Proteobench / ProteoBench

ProteoBench is an open and collaborative platform for community-curated benchmarks for proteomics data analysis pipelines. Our goal is to allow a continuous, easy, and controlled comparison of proteomics data analysis workflows.
https://proteobench.readthedocs.io
Apache License 2.0
27 stars 7 forks source link

Update parse_settings_maxquant.toml #299

Closed RobbinBouwmeester closed 1 month ago

mlocardpaulet commented 1 month ago

Hey! I am sorry, I have an error on my side (when I run the PR locally):

image

It does not look like it comes from your changes, does it?

mlocardpaulet commented 1 month ago

Hey! I am sorry, I have an error on my side (when I run the PR locally): image It does not look like it comes from your changes, does it?

Although I don't have the error when I run the main locally.

mlocardpaulet commented 1 month ago

Also, can your script handle other modifications than oxidation and acetylation? Because users can search with many others without us even knowing, right?

RobbinBouwmeester commented 1 month ago

There is no naming convention, so no essentially we will not normalize modifications not in the dictionary provided. We keep them as is. There is no solution I can think of for this.

mlocardpaulet commented 1 month ago

There is no naming convention, so no essentially we will not normalize modifications not in the dictionary provided. We keep them as is. There is no solution I can think of for this.

I think that this is completely fine. I just asked because in the toml, the field "modification_dict" only contains oxydation and acetylation.

RobbinBouwmeester commented 1 month ago

@mlocardpaulet latest push should fix your issues :)

RobbinBouwmeester commented 1 month ago

Ok, nope, did not fix it, will try to fix it ASAP :)

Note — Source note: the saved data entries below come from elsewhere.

-- ==== Sys2Proof/Certificates/Slice0/Obligations.lean ====
section
/-! DEFINITION. The statements for the provers. Each says in its docstring which rule of spec/ it formalises. -/

open Sys2Proof Sys2Proof.Machine

/-- A step runs the command at the front of the queue; on an empty queue one millisecond passes (model choice, log 1) (R13,
R150, R165, R184). -/
def Obligations.StepRunsFrontCommand : Prop :=
  (∀ (c : Instr) (rest : List Instr) (s : State),
    step { s with pending := c :: rest } = exec c { s with pending := rest }) ∧
  (∀ s : State, s.pending = [] →
    (s.resetLine ≠ none → step s = .next s) ∧
    (s.resetLine = none → (s.ka.state = .armed ∨ s.ka.state = .warned) →
      step s = .next { s with timeBase := s.timeBase + 1#32, ka := { s.ka with elapsedMs := s.ka.elapsedMs + 1 } }) ∧
    (s.resetLine = none → s.ka.state ≠ .armed → s.ka.state ≠ .warned →
      step s = .next { s with timeBase := s.timeBase + 1#32 }))

/-- A typed frame does exactly what its clocked bytes do (model choice, log 26); MISO shows the quick status, the reply, then
0x00 (log 15) (R1, R2, R10, R16, R24, R184). -/
def Obligations.HostFramesAreTheirBytes : Prop :=
  (∀ (c : Instr) (bytes : List Byte) (s : State), frameOf c = some bytes → exec c s = exec (.reject bytes) s) ∧
  (∀ s : State,
    let quick := s.misoRequest
    (s.resetLine ≠ none → quick = 0x00#8 ∧ ∀ n, s.misoNext n = 0x00#8) ∧
    (s.resetLine = none →
      quick.extractLsb' 6 2 = (match s.mode with | .startup => 0#2 | .standby => 1#2 | .operate => 2#2 | .safeHold => 3#2) ∧
      (quick.getLsbD 5 = true ↔ s.mode = .startup) ∧ (quick.getLsbD 4 = true ↔ s.atn = true) ∧
      (quick.getLsbD 3 = true ↔ s.journal.entries ≠ []) ∧ (quick.getLsbD 2 = true ↔ ∃ p, (s.port p).done ≠ []) ∧
      (quick.getLsbD 1 = true ↔ s.link.confirm ≠ none) ∧
      (quick.getLsbD 0 = true ↔ s.sup.field ≠ .good ∨ s.sup.hot = true) ∧
      (s.link.phase = .idle → ∀ n, s.misoNext n = quick) ∧ (s.link.phase = .ignoring → ∀ n, s.misoNext n = 0x00#8) ∧
      ∀ r recorded d, s.link.phase = .replying r recorded d →
        let body := [r.status, r.tag, BitVec.ofNat 8 r.payload.length] ++ r.payload
        (∀ n b, (body ++ [frameCrc body])[n]? = some b → s.misoNext n = b) ∧
        ∀ n, 4 + r.payload.length ≤ n → s.misoNext n = 0x00#8))

/-- NOOP and CLEAR_LINK_FAULT are accepted in every mode after STARTUP with their own effect only (R18, R13, R17). -/
def Obligations.NoopAndClearLinkFault : Prop :=
  ∀ (s : State) (f : FrameHead),
    (Issued s f 0x03#8 [] → exec (.noop f []) s = .next (s.begun.acknowledged f []).finish) ∧
    (Issued s f 0x02#8 [] → exec (.clearLinkFault f []) s =
      .next ({ s.begun with link := { s.begun.link with capture := ⟨false, false, 0#3, 0#8, 0#8, 0#16, 0#16⟩ } }.acknowledged f
        []).finish) ∧
    (∀ args : List Byte, args ≠ [] → args.length ≤ 7 →
      (Issued s f 0x03#8 args → exec (.noop f args) s = .next (s.rejected kindIssue f.tag 0x89#8 0#16).finish) ∧
      (Issued s f 0x02#8 args → exec (.clearLinkFault f args) s = .next (s.rejected kindIssue f.tag 0x89#8 0#16).finish))

/-- The first acceptance checks in order: KIND, UNIT, LENGTH and CHECK, then selectors and command codes, each refused by
name (R10, R12, R3, R4, R7, R8). -/
def Obligations.AcceptanceChecksInOrder : Prop :=
  (∀ (s : State) (mosi : List Byte) (f : Frame), s.Listens → completedRequest mosi = some f →
    let kindBad := f.kind.toNat = 0 ∨ f.kind.toNat = 6 ∨ f.kind.toNat = 7 ∨ f.low ≠ 0#2
    let lengthBad := lengthLegal f.kind f.length.toNat = false
    (kindBad → exec (.reject mosi) s = .next (s.rejected f.kind f.tag 0x81#8 0#16).finish) ∧
    (¬kindBad → f.unit ≠ s.link.unit → exec (.reject mosi) s = .next (s.rejected f.kind f.tag 0x82#8 0#16).finish) ∧
    (¬kindBad → f.unit = s.link.unit → lengthBad →
      exec (.reject mosi) s = .next (s.rejected f.kind f.tag 0x83#8 0#16).finish) ∧
    (¬kindBad → f.unit = s.link.unit → ¬lengthBad →
      f.check ≠ frameCrc (headerByte f.kind f.unit f.low :: f.tag :: f.length :: f.payload) →
      exec (.reject mosi) s = .next (s.rejected f.kind f.tag 0x84#8 0#16).finish)) ∧
  (∀ (s : State) (f : FrameHead) (selector : Byte),
    let low := selector.extractLsb' 0 4
    let malformed := selector.extractLsb' 4 4 ≠ ~~~low
    (Sent s f kindFetch [selector] → (malformed ∨ 10 ≤ low.toNat) →
      exec (.fetchPortStream f selector) s = .next (s.rejected kindFetch f.tag 0x85#8 0#16).finish) ∧
    (∀ (hostTag op : Byte) (index : Word) (subindex : Byte) (data : List Byte), data.length ≤ 24 →
      Sent s f kindPost ([selector, hostTag, op] ++ wordBytes index ++ [subindex] ++ data) → (malformed ∨ 8 ≤ low.toNat) →
      exec (.post f selector hostTag op index subindex data) s = .next (s.rejected kindPost f.tag 0x85#8 0#16).finish) ∧
    (Sent s f kindFetch [selector] → ¬malformed → low.toNat ≤ 9 →
      ∃ t status payload delivery, exec (.fetchPortStream f selector) s = .next t ∧
        t.link.phase = .replying ⟨status, f.tag, payload⟩ true delivery ∧ (status = 0x00#8 ∨ status = 0x02#8)) ∧
    (∀ (code : Byte) (args : List Byte), args.length ≤ 7 → Issued s f code args →
      code ∉ [0x01#8, 0x02#8, 0x03#8, 0x08#8, 0x09#8, 0x0A#8, 0x0B#8, 0x0C#8, 0x10#8, 0x18#8, 0x19#8, 0x1A#8, 0x1B#8, 0x1C#8,
        0x1D#8, 0x20#8, 0x21#8, 0x24#8, 0x25#8, 0x28#8, 0x29#8, 0x2A#8, 0x30#8, 0x31#8, 0x32#8, 0x38#8, 0x39#8] →
      exec (.reject (frameBytes f kindIssue (code :: args))) s = .next (s.rejected kindIssue f.tag 0x88#8 0#16).finish))

/-- Whatever its bytes, a rejected frame leaves every block but the link, the journal and the attention controller as it was
(R10, R12, R17, R20). -/
def Obligations.RejectsTouchOnlyTheLink : Prop :=
  ∀ (s t : State) (mosi : List Byte) (f : Frame) (r : Reply) (recorded : Bool) (d : Delivery),
    s.Awake → completedRequest mosi = some f → exec (.reject mosi) s = .next t →
    t.link.phase = .replying r recorded d → 0x81 ≤ r.status.toNat →
    { t with link := s.link, journal := s.journal, attn := s.attn, atn := s.atn } = s ∧
    t.link.rejects = bump16 s.link.rejects ∧ t.link.runts = s.link.runts ∧ t.link.unit = s.link.unit ∧
    t.link.lastTag = s.link.lastTag ∧ t.link.lastKind = s.link.lastKind ∧ t.link.replyCut = s.link.replyCut ∧
    r.payload = [] ∧ r.tag = f.tag ∧ d = .nothing ∧
    (t.link.confirm = s.link.confirm ∨ (f.kind = kindIssue ∧ t.link.confirm = none))

/-- A runt, by CS release or by the 20 ms timeout, is counted, captured with code 0x90, journalled and marked, and no more
(R15, R16, R19, R20). -/
def Obligations.RuntsAreCountedAndCaptured : Prop :=
  ∀ (s : State) (mosi : List Byte), s.Listens → completedRequest mosi = none →
    let kind := match mosi with | header :: _ => header.extractLsb' 5 3 | [] => 0#3
    let tag := match mosi with | _ :: tag :: _ => tag | _ => 0#8
    let after (phase : FramePhase) : State :=
      { s with
        link :=
          { s.link with
            phase := phase
            rejects := bump16 s.link.rejects
            runts := bump16 s.link.runts
            capture :=
              if s.link.capture.held then { s.link.capture with overflow := true }
              else ⟨true, false, kind, 0x90#8, tag, 0#16, s.timeBase.extractLsb' 0 16⟩ }
        journal := s.journal.put s.cfg.journalConfig s.timeBase (evLinkReject 0x90#8 kind tag)
        attn := ({ s.attn with claim := none }).mark .link (fun l => l.addCode 0x90#8) }
    (mosi ≠ [] → exec (.runt mosi) s = .next (after .idle).finish) ∧
    exec (.requestPhaseTimeout mosi) s = .next (after .ignoring).finish

/-- In STARTUP every completed request is answered STARTING and has no effect; a frame cut short is ignored (R11). -/
def Obligations.StartupAnswersStarting : Prop :=
  ∀ (s : State) (mosi : List Byte), s.resetLine = none → s.mode = .startup →
    let ended (phase : FramePhase) : State :=
      { s with link := { s.link with phase := phase }, attn := { s.attn with claim := none } }
    (∀ f, completedRequest mosi = some f →
      exec (.startingFrame mosi) s = .next (ended (.replying ⟨0x03#8, f.tag, []⟩ false .nothing)).finish) ∧
    (completedRequest mosi = none → mosi ≠ [] →
      exec (.startingFrame mosi) s = .next (ended .idle).finish ∧ exec (.runt mosi) s = .next (ended .idle).finish) ∧
    (completedRequest mosi = none → exec (.requestPhaseTimeout mosi) s = .next (ended .ignoring).finish)
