/-- The read-write register of the settings (section 12.6); 0 for a register that is not read-write. -/
def Settings.reg (c : Settings) : Reg → Word
  | .deviceSettings => c.deviceSettings
  | .attnFloor => c.attnFloor
  | .attnPriority i => c.attnPriority[i]
  | .journalConfig => c.journalConfig
  | .port p offset => (c.ports.get p).reg offset
  | _ => 0#16

/-- A read-write port register is at a read-write offset. -/
theorem rwOffset_of_writable {p : Fin 8} {offset : Fin 32} (h : writable (.port p offset) = true) : RwOffset offset := by
  simpa [writable] using h

/-- What software reads of a read-write register is the setting. -/
theorem State.readReg_writable (s : State) {r : Reg} (h : writable r = true) : s.readReg r = s.cfg.reg r := by
  cases r with
  | port p offset =>
    exact RwOffset.readings_eq (read := s.readPortReg p) (read' := (s.conf p).reg) rfl (rwOffset_of_writable h)
  | deviceSettings | attnFloor | attnPriority | journalConfig => rfl
  | _ => exact absurd h Bool.false_ne_true

/-- A register written reads its new value. -/
theorem Settings.reg_setReg_self (c : Settings) {r : Reg} (v : Word) (h : writable r = true) : (c.setReg r v).reg r = v := by
  cases r with
  | port p offset =>
    show ((c.ports.set p ((c.ports.get p).setReg offset v)).get p).reg offset = v
    rw [Eight.get_set_self]
    exact PortConfig.reg_setReg_self _ v (rwOffset_of_writable h)
  | attnPriority i => exact Vector.getElem_set_self i.isLt
  | deviceSettings | attnFloor | journalConfig => rfl
  | _ => exact absurd h Bool.false_ne_true

/-- The other registers keep their values. -/
theorem Settings.reg_setReg_of_ne (c : Settings) {r r' : Reg} (v : Word) (h : r' ≠ r) : (c.setReg r v).reg r' = c.reg r' := by
  cases r with
  | port p offset =>
    cases r' with
    | port q offset' =>
      show ((c.ports.set p ((c.ports.get p).setReg offset v)).get q).reg offset' = (c.ports.get q).reg offset'
      rw [Eight.get_set]
      split
      next hq =>
        subst hq
        exact PortConfig.reg_setReg_of_ne _ v (fun ho => h (by rw [ho]))
      next => rfl
    | _ => rfl
  | attnPriority i =>
    cases r' with
    | attnPriority j => exact Vector.getElem_set_ne i.isLt j.isLt (fun hij => h (by rw [Fin.ext hij]))
    | _ => rfl
  | deviceSettings | attnFloor | journalConfig =>
    cases r' with
    | deviceSettings | attnFloor | journalConfig => first | rfl | exact absurd rfl h
    | _ => rfl
  | _ => rfl

/-! ### Addresses -/

/-- The address of a register (section 12.6, R190). -/
def Reg.address : Reg → Nat
  | .deviceId => 0x000
  | .revision => 0x001
  | .unit => 0x002
  | .deviceMode => 0x003
  | .resetCause => 0x004
  | .deviceCondition => 0x005
  | .deviceSettings => 0x006
  | .reserved => 0x007
  | .timeHi => 0x008
  | .timeLo => 0x009
  | .supplyStatus => 0x00A
  | .linkStatus => 0x010
  | .linkRejects => 0x011
  | .captureCode => 0x012
  | .captureTag => 0x013
  | .captureAddress => 0x014
  | .captureTime => 0x015
  | .runtCount => 0x016
  | .attnPending => 0x020
  | .attnStack => 0x021
  | .attnFloor => 0x022
  | .attnPriority r => 0x028 + r.val
  | .journalConfig => 0x030
  | .journalFill => 0x031
  | .journalNextSeq => 0x032
  | .journalLost => 0x033
  | .kaStatus => 0x038
  | .kaRemaining => 0x039
  | .storeStatus => 0x03C
  | .storeGeneration => 0x03D
  | .poolFree => 0x03E
  | .port p offset => 0x100 + 0x20 * p.val + offset.val

/-- A register is mapped at its own address only (R190). -/
theorem address_of_regAt {address : Nat} {r : Reg} (h : regAt address = some r) : r.address = address := by
  unfold regAt at h
  split at h
  · cases h
    show 0x100 + 0x20 * ((address - 0x100) / 32) + address % 32 = address
    omega
  · unfold deviceRegAt at h
    split at h <;> first
      | (cases h; rfl)
      | exact absurd h.symm (Option.some_ne_none _)

/-- Two addresses of one register are the same (R190). -/
theorem regAt_inj {a b : Word} {r : Reg} (ha : regAt a.toNat = some r) : regAt b.toNat = some r ↔ b = a :=
  ⟨fun hb => BitVec.eq_of_toNat_eq ((address_of_regAt hb).symm.trans (address_of_regAt ha)), fun h => h ▸ ha⟩

/-! ### The entries of a WRITE in turn (R5) -/

/-- An entry names a register. -/
def WriteEntry.names (r : Reg) (e : WriteEntry) : Bool := regAt e.address.toNat == some r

RobbinBouwmeester commented 1 month ago

@mlocardpaulet now it should work! 👍

mlocardpaulet commented 1 month ago

It does not, sorry. Here is what I have:

image

So I suspect that "[Oxidation (M)]" -> "[(M)]", and I don't see the acetylations.

mlocardpaulet commented 1 month ago

Remind me: why do we even change the value in the "Modified sequence" field if we keep the modifications as is? I know that this was necessary to do so with other outputs, specially when sequences are stripped (no modification) and modifications are listed in another field. But here, why do we do that? And I am still not sure I understand the "modification_dict". What happens if people search with phosphorylation? I am sorry I am a bit slow to understand...

RobbinBouwmeester commented 1 month ago

Ok, we decided to do this to make downstream analysis easier if we want to compare (different) search engine input.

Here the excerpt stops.